/-- The fields of OP in their ranges, and OP of the class (R94, R172). -/
def opOk (n : Nat) (d : Descriptor) : Bool :=
  let shape (h : DmaShape) : Bool := decide (1 ≤ h.n0 ∧ 1 ≤ h.n1 ∧ h.n1 ≤ 2 ^ 24 ∧ 1 ≤ h.n2 ∧ h.n2 ≤ 2 ^ 24) &&
    decide (-(2 : Int) ^ 40 ≤ h.s1 ∧ h.s1 ≤ (2 : Int) ^ 40 ∧ -(2 : Int) ^ 40 ≤ h.s2 ∧ h.s2 ≤ (2 : Int) ^ 40)
  match d.cls, d.op with
  | .matmul, .none | .accum, .none | .mark, .none | .nop, .none => true
  | .vector, .vec (.table k) | .vector, .vec (.tableBwd k) => decide (k / 8 = n)
  | .vector, .vec _ => true
  | .row, .row _ _ _ => true
  | .dma, .dma m a b e =>
    (match m with
     | .linear => decide (1 ≤ a.n0 ∧ a.n0 ≤ 2 ^ 40)
     | .strided => shape a && shape b && decide (a.n0 ≤ 2 ^ 32 ∧ b.n0 ≤ 2 ^ 32) && a.n0 * a.n1 * a.n2 == b.n0 * b.n1 * b.n2
     | .prefetch => true
     | _ => decide (2 ≤ e ∧ e ≤ 4096 ∧ e % 2 = 0))
  | .collective, .coll k t =>
    decide (t < 1024) && (match k with
      | .shortReduce _ (some f) mb => decide (224 ≤ f ∧ f < 240 ∧ mb < 8)
      | .shortReduce _ none mb => decide (mb < 8)
      | _ => true)
  | .update, .norm a b => decide (a < 1024 ∧ b < 1024)
  | .update, .apply p h => decide (p < 16 ∧ h < 65536)
  | .huddle, .huddle sc k _ => decide (k < 65536) && (match sc with
      | .device qs => qs.all fun q => decide (q < 16)
      | _ => true)
  | _, _ => false

/-- A scatter-add's element is a multiple of its destination's format: FP32, BF16, FP16 or INT32 (R94, R172). -/
def addOk (d : Descriptor) (recs : Tbl TensorRec) : Bool :=
  match d.op, (d.t.getD 1 none).bind fun o => tfind recs o.handle with
  | .dma .scatterAdd _ _ e, some t => [Fmt.fp32, .bf16, .fp16, .int32].contains t.fmt && e % (Fmt.bits t.fmt / 8) == 0
  | _, _ => true

/-- Check 1: every field in its range, and absent or zero for a class that does not have it (R94). -/
def fieldsOk (n : Nat) (d : Descriptor) : Bool :=
  let mat := isMat d
  let flagOk (x : Option (Nat × Bool)) : Bool := match x with | some p => decide (p.1 < 256) | none => true
  opOk n d && d.t.length == 4 && (Descriptor.ops d).all (fun o => decide (o.handle < 65536)) &&
  (if mat then decide (1 ≤ d.splitK ∧ d.splitK ≤ 64) else d.splitK == 0 && d.accSet == 0 && !d.hold && !d.skipOcc && !d.skipZv && d.destTag.isNone &&
    d.shape == Shape.t1 && d.accFmt == AccFmt.fp32 && !d.valueSide) &&
  (d.cls == Cls.accum || !d.chain) &&
  (match d.counts with
   | some h => d.cls == Cls.matmul && decide (h < 65536 ∧ 1 ≤ d.groups ∧ d.groups ≤ 1024)
   | none => d.groups == 0) &&
  (match d.mask with
   | .none => true
   | .map h => mat && decide (h < 65536)
   | .causal o => mat && decide (-(2 : Int) ^ 31 ≤ o ∧ o < (2 : Int) ^ 31)) &&
  (!(d.ovfReport || d.stochastic) || mat || d.cls == Cls.vector || d.cls == Cls.row) &&
  (!d.occGen || !(d.cls == Cls.huddle || d.cls == Cls.mark || d.cls == Cls.nop)) &&
  (!(d.frozen || d.noDx) || d.cls == Cls.matmul) &&
  (match d.destTag with | some t => decide (t < 1024) | none => true) &&
  (!(d.cls == Cls.mark || d.cls == Cls.nop) || (Descriptor.ops d).isEmpty) &&
  d.waits.length == 4 && d.waits.all flagOk && flagOk d.set0 && flagOk d.set1 && flagOk d.pred &&
  decide (d.shot < 2 ^ 24) && decide (d.phase < 4096) &&
  (match d.send with
   | some x => (d.cls == Cls.vector || d.cls == Cls.update || d.cls == Cls.collective) && decide (1 ≤ x.len ∧ x.len ≤ 256 ∧ x.mbox < 8 ∧ x.squad < 64)
   | none => true) &&
  (match d.mbox with | some m => (d.cls == Cls.vector || d.cls == Cls.update) && decide (m < 8) | none => true)

/-- A record whose fields lie in their ranges of R95. -/
def TensorRec.ok (t : TensorRec) : Bool :=
  decide (1 ≤ t.dims.length ∧ t.dims.length ≤ 5) && t.dims.all (fun d => decide (1 ≤ d ∧ d ≤ 2 ^ 31)) &&
  decide (t.mxAxis ≤ 4 ∧ t.mapKDim ≤ 1) && t.statsBacking.all (fun a => decide (a < 2 ^ 48)) && (TensorRec.attach t).all (fun h => decide (h < 65536)) &&
  (t.skewed || (t.strides.length == t.dims.length && t.strides.headD 0 == 1 && t.strides.all fun x => decide (x < 2 ^ 40))) &&
  (!t.skewed || (match t.home with | .squad _ | .distributed => true | _ => false)) &&
  (match t.home with | .squad q => decide (q < 64 ∧ t.base < 2 ^ 24) | .distributed => decide (t.base < 2 ^ 24)
                     | .hbmLocal c => decide (c < 4 ∧ t.base < 2 ^ 48) | .hbmWide => decide (t.base < 2 ^ 48))

/-- Check 2: every handle names a populated record (R95). -/
def Ctx.handlesOk (c : Ctx) (d : Descriptor) : Bool :=
  (Descriptor.ops d).all (fun o => match c.operandRec o with
    | some t => TensorRec.ok t && (!writes o || t.skewed || !(t.strides.contains 0))
    | none => false) &&
  (c.sideHandles d).all fun h => (tfind c.tensors h).any TensorRec.ok

/-- Formats that the arrays accept (R32). -/
def arrayFmt (f : Fmt) : Bool := Fmt.isMx f || (match f with
  | .fp8e4m3 | .fp8e5m2 | .bf16 | .fp16 | .int8 | .fp32 => true
  | _ => false)

def isFp8 (f : Fmt) : Bool := f == Fmt.fp8e4m3 || f == Fmt.fp8e5m2

/-- Formats that may meet in a product (R33). -/
def fmtPair (a b : Fmt) : Bool := arrayFmt a && (a == b || (isFp8 a && isFp8 b) || (Fmt.isMx a && Fmt.mxFamily a == Fmt.mxFamily b))

/-- The two kinds of operand of R72. -/
def operandKind (t : TensorRec) : Bool := match t.home with
  | .squad _ | .distributed => t.skewed
  | _ => !t.skewed

/-- M, N and K of a matrix operation. -/
def matDims (d : Descriptor) (recs : Tbl TensorRec) : Option (Nat × Nat × Nat) :=
  match d.t.getD 0 none, d.t.getD 1 none with
  | some ao, some bo => match tfind recs ao.handle, tfind recs bo.handle with
    | some a, some b => some (operandLen ao a, operandLen bo b, operandK ao a)
    | _, _ => none
  | _, _ => none

/-- K runs along MX_AXIS (R78). -/
def mxAlongK (o : Operand) (t : TensorRec) : Bool := !Fmt.isMx t.fmt || t.mxAxis == (if o.col then 0 else 1)

/-- Check 3: formats and shape agree with R27, R33, R45 and R72. -/
def shapeOk (d : Descriptor) (recs : Tbl TensorRec) : Bool :=
  if !isMat d then true
  else match d.t.getD 0 none, d.t.getD 1 none, d.t.getD 2 none with
    | some ao, some bo, some co =>
      (match tfind recs ao.handle, tfind recs bo.handle, tfind recs co.handle with
       | some a, some b, some c =>
         let k := operandK ao a
         fmtPair a.fmt b.fmt && (decide (a.fmt = .int8) == decide (d.accFmt = .int32)) && !(slotSets d.shape d.accFmt).isEmpty &&
           (d.splitK == 1 || d.accFmt == AccFmt.fp32) && k == operandK bo b && (!Fmt.isMx a.fmt || k % 32 == 0) &&
           (!patAlongK bo b || k % 4 == 0) && operandKind a && operandKind b && mxAlongK ao a && mxAlongK bo b &&
           denseRows c == operandLen ao a && TensorRec.dim c 0 == operandLen bo b &&
           (d.counts.isNone || TensorRec.dim b 2 == d.groups) &&
           (d.destTag.isNone || c.fmt == Fmt.bf16 || c.fmt == Fmt.fp32)
       | _, _, _ => true)
    | _, _, _ => true

/-- Check 4: ACC_SET is a union of slot sets of the shape (R27, R94). -/
def accSetOk (d : Descriptor) : Bool :=
  if !isMat d then true
  else
    let sets := (slotSets d.shape d.accFmt).map fun l => l.flatMap (slotBits d.accFmt)
    let use := sets.filter fun l => l.all fun b => d.accSet.getLsbD b
    !use.isEmpty && (List.range 8).all fun b => !d.accSet.getLsbD b || use.any fun l => l.contains b

/-- Check 5: SET names no flag from 240 to 255. -/
def setsOk (d : Descriptor) : Bool :=
  let ok (x : Option (Nat × Bool)) : Bool := match x with | some p => decide (p.1 < 240) | none => true
  ok d.set0 && ok d.set1

/-- The tile grid of a matrix operation: tiles along M and N (R27, R105). -/
def tileGrid (d : Descriptor) (recs : Tbl TensorRec) : Option (Nat × Nat) :=
  (matDims d recs).map fun x => (ceilDiv x.1 (tileRows d.shape), ceilDiv x.2.1 (tileCols d.shape))

/-- R105 accepts d as the continuation of p. -/
def continues (p : Descriptor) (precs : Tbl TensorRec) (d : Descriptor) (recs : Tbl TensorRec) : Bool :=
  p.hold && d.cls == Cls.accum && d.chain && p.shape == d.shape && p.accFmt == d.accFmt && p.splitK == d.splitK &&
    decide (tileGrid p precs = tileGrid d recs)

/-- The flight at the queue index before i in a queue. -/
def Ctx.before (c : Ctx) (q i : Nat) : Option Flight :=
  let n := 2 ^ (c.queue q).log2
  c.flight.find? fun f => f.queue == q && f.qindex == (i + n - 1) % n && f.phase == Phase.issued && f.desc.hold

/-- Length of the chain that ends with the flight at index i - 1. -/
def Ctx.chainBack (c : Ctx) (q : Nat) : Nat → Nat → Nat
  | 0, _ => 0
  | k + 1, i => match c.before q i with
    | none => 0
    | some f => 1 + (if f.desc.chain then c.chainBack q k f.qindex else 0)

/-- Check 6: a chained ACCUM continues the descriptor before it, within 8 (R105, R106). -/
def Ctx.chainOk (c : Ctx) (q i : Nat) (d : Descriptor) (recs : Tbl TensorRec) : Bool :=
  if !d.chain then true
  else match c.before q i with
    | none => false
    | some p => continues p.desc p.recs d recs && decide (c.chainBack q 9 i + 1 ≤ 8)

/-- Check 8: every MX tensor names a SCALE_TABLE (R33). -/
def Ctx.scalesOk (c : Ctx) (d : Descriptor) : Bool :=
  (Descriptor.ops d).all fun o => match c.operandRec o with
    | some t => !Fmt.isMx t.fmt || t.scaleTable.isSome
    | none => true

/-- Roles of the four positions (R389). -/
def roleIs (d : Descriptor) (l : List (Option Role)) : Bool :=
  (d.t.map fun x => x.map (·.role)) == l

/-- Check 9: positions and roles of R389 (log 34 for the records that Gliari's OP assigns). -/
def Ctx.rolesOk (c : Ctx) (d : Descriptor) : Bool :=
  let r : Option Role := some .read
  let w : Option Role := some .write
  (match d.op with
   | .none => if isMat d then roleIs d [r, r, w, none] else true
   | .vec (.table _) => roleIs d [r, none, w, none]
   | .vec (.tableBwd _) => roleIs d [r, r, w, none]
   | .vec .cast => roleIs d [r, none, w, none]
   | .vec .sel | .vec .useSum => (match d.t with
       | [some a, _, some b, some e] => a.role == .read && (if (match d.op with | .vec .sel => true | _ => false) then b.role == .write && e.role == .read else e.role == .write)
       | _ => false)
   | .vec _ => roleIs d [r, r, w, none] || (d.mbox.isSome && roleIs d [r, none, w, none])
   | .row _ false _ => (match d.t with
       | [some a, _, some b, none] => a.role == .read && b.role == .write
       | _ => false)
   | .row _ true _ => (match d.t with
       | [some a, some b, some e, _] => a.role == .read && b.role == .read && e.role == .write
       | _ => false)
   | .dma .linear _ _ _ | .dma .strided _ _ _ => roleIs d [r, w, none, none]
   | .dma .gather _ _ _ | .dma .scatter _ _ _ => roleIs d [r, w, r, none]
   | .dma .scatterAdd _ _ _ => roleIs d [r, some .readWrite, r, none]
   | .dma .prefetch _ _ _ => roleIs d [r, none, none, none]
   | _ => true) &&
  (Descriptor.ops d).all fun o => !(writes o && c.isPair o.handle) || (match d.op with | .apply _ _ => true | _ => false)

/-- The descriptor behind the head. -/
def Queue.second (q : Queue) : Option Descriptor := (q.queued)[1]?

/-- Check 10: HOLD is followed by its chained ACCUM, within a chain of 8; the follower is looked at once it is queued (R106). -/
def Ctx.holdOk (c : Ctx) (q i : Nat) (d : Descriptor) (recs : Tbl TensorRec) : Bool :=
  if !d.hold then true
  else match (c.queue q).second with
    | none => true
    | some e => continues d recs e (c.recsOf e) && decide ((if d.chain then c.chainBack q 9 i else 0) + 2 ≤ 8)

/-- The first failing check of R110, numbered from 1; check 7 is made when the counts are read. -/
def State.firstFail (s : State) (n q : Nat) (d : Descriptor) : Option Nat :=
  let c := s.ctx n
  let i := (c.queue q).head
  let recs := c.recsOf d
  if !fieldsOk n d || !addOk d recs then some 1
  else if !c.handlesOk d then some 2
  else if !shapeOk d recs then some 3
  else if !accSetOk d then some 4
  else if !setsOk d then some 5
  else if !c.chainOk q i d recs then some 6
  else if !c.scalesOk d then some 8
  else if !c.rolesOk d then some 9
  else if !c.holdOk q i d recs then some 10
  else if 32 < (s.footprint n d).length then some 11
  else none

/-! ## The journal (R288) -/

def journaled (f : Flight) : Bool := f.desc.cls != Cls.mark && f.desc.cls != Cls.nop
/-- JRN_USED of a context. -/
def Ctx.journal (c : Ctx) : Nat := (c.flight.filter journaled).length
/-- URGENT_RES of a channel. -/
def State.urgentRes (s : State) (c : Nat) : Nat := capTo 1024 (bits (s.rg (pgJRN c + 0x100)) 10 0)
/-- One entry is free in each of the four channels. -/
def State.journalFree (s : State) (n : Nat) : Bool :=
  let a := s.ctx0.journal
  let b := s.ctx1.journal
  (List.range 4).all fun c => decide (a + b < 1024) && (n != 0 || decide (a < 1024 - s.urgentRes c))

/-- Scoreboard entries that a context holds. -/
def Ctx.sbUsed (c : Ctx) : Nat := (c.flight.map fun f => f.fp.length).foldl (· + ·) 0

/-- NBT has passed (R99). -/
def State.nbtDone (s : State) (t : W64) : Bool := t == 0 || (s.clk.known && decide (t.toNat ≤ s.clk.st.toNat))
::::::::::
» **TASK OBJECTIVE**
Using the data above, transcribe the lines that run from the line with "decide (mb < 8)" to the line with "d.waits.length == 4", both ends kept, and output nothing else.

» **YOUR RESPONSE**
      | .shortReduce _ none mb => decide (mb < 8)
      | _ => true)
  | .update, .norm a b => decide (a < 1024 ∧ b < 1024)
  | .update, .apply p h => decide (p < 16 ∧ h < 65536)
  | .huddle, .huddle sc k _ => decide (k < 65536) && (match sc with
      | .device qs => qs.all fun q => decide (q < 16)
      | _ => true)
  | _, _ => false

/-- A scatter-add's element is a multiple of its destination's format: FP32, BF16, FP16 or INT32 (R94, R172). -/
def addOk (d : Descriptor) (recs : Tbl TensorRec) : Bool :=
  match d.op, (d.t.getD 1 none).bind fun o => tfind recs o.handle with
  | .dma .scatterAdd _ _ e, some t => [Fmt.fp32, .bf16, .fp16, .int32].contains t.fmt && e % (Fmt.bits t.fmt / 8) == 0
  | _, _ => true

/-- Check 1: every field in its range, and absent or zero for a class that does not have it (R94). -/
def fieldsOk (n : Nat) (d : Descriptor) : Bool :=
  let mat := isMat d
  let flagOk (x : Option (Nat × Bool)) : Bool := match x with | some p => decide (p.1 < 256) | none => true
  opOk n d && d.t.length == 4 && (Descriptor.ops d).all (fun o => decide (o.handle < 65536)) &&
  (if mat then decide (1 ≤ d.splitK ∧ d.splitK ≤ 64) else d.splitK == 0 && d.accSet == 0 && !d.hold && !d.skipOcc && !d.skipZv && d.destTag.isNone &&
    d.shape == Shape.t1 && d.accFmt == AccFmt.fp32 && !d.valueSide) &&
  (d.cls == Cls.accum || !d.chain) &&
  (match d.counts with
   | some h => d.cls == Cls.matmul && decide (h < 65536 ∧ 1 ≤ d.groups ∧ d.groups ≤ 1024)
   | none => d.groups == 0) &&
  (match d.mask with
   | .none => true
   | .map h => mat && decide (h < 65536)
   | .causal o => mat && decide (-(2 : Int) ^ 31 ≤ o ∧ o < (2 : Int) ^ 31)) &&
  (!(d.ovfReport || d.stochastic) || mat || d.cls == Cls.vector || d.cls == Cls.row) &&
  (!d.occGen || !(d.cls == Cls.huddle || d.cls == Cls.mark || d.cls == Cls.nop)) &&
  (!(d.frozen || d.noDx) || d.cls == Cls.matmul) &&
  (match d.destTag with | some t => decide (t < 1024) | none => true) &&
  (!(d.cls == Cls.mark || d.cls == Cls.nop) || (Descriptor.ops d).isEmpty) &&
  d.waits.length == 4 && d.waits.all flagOk && flagOk d.set0 && flagOk d.set1 && flagOk d.pred &&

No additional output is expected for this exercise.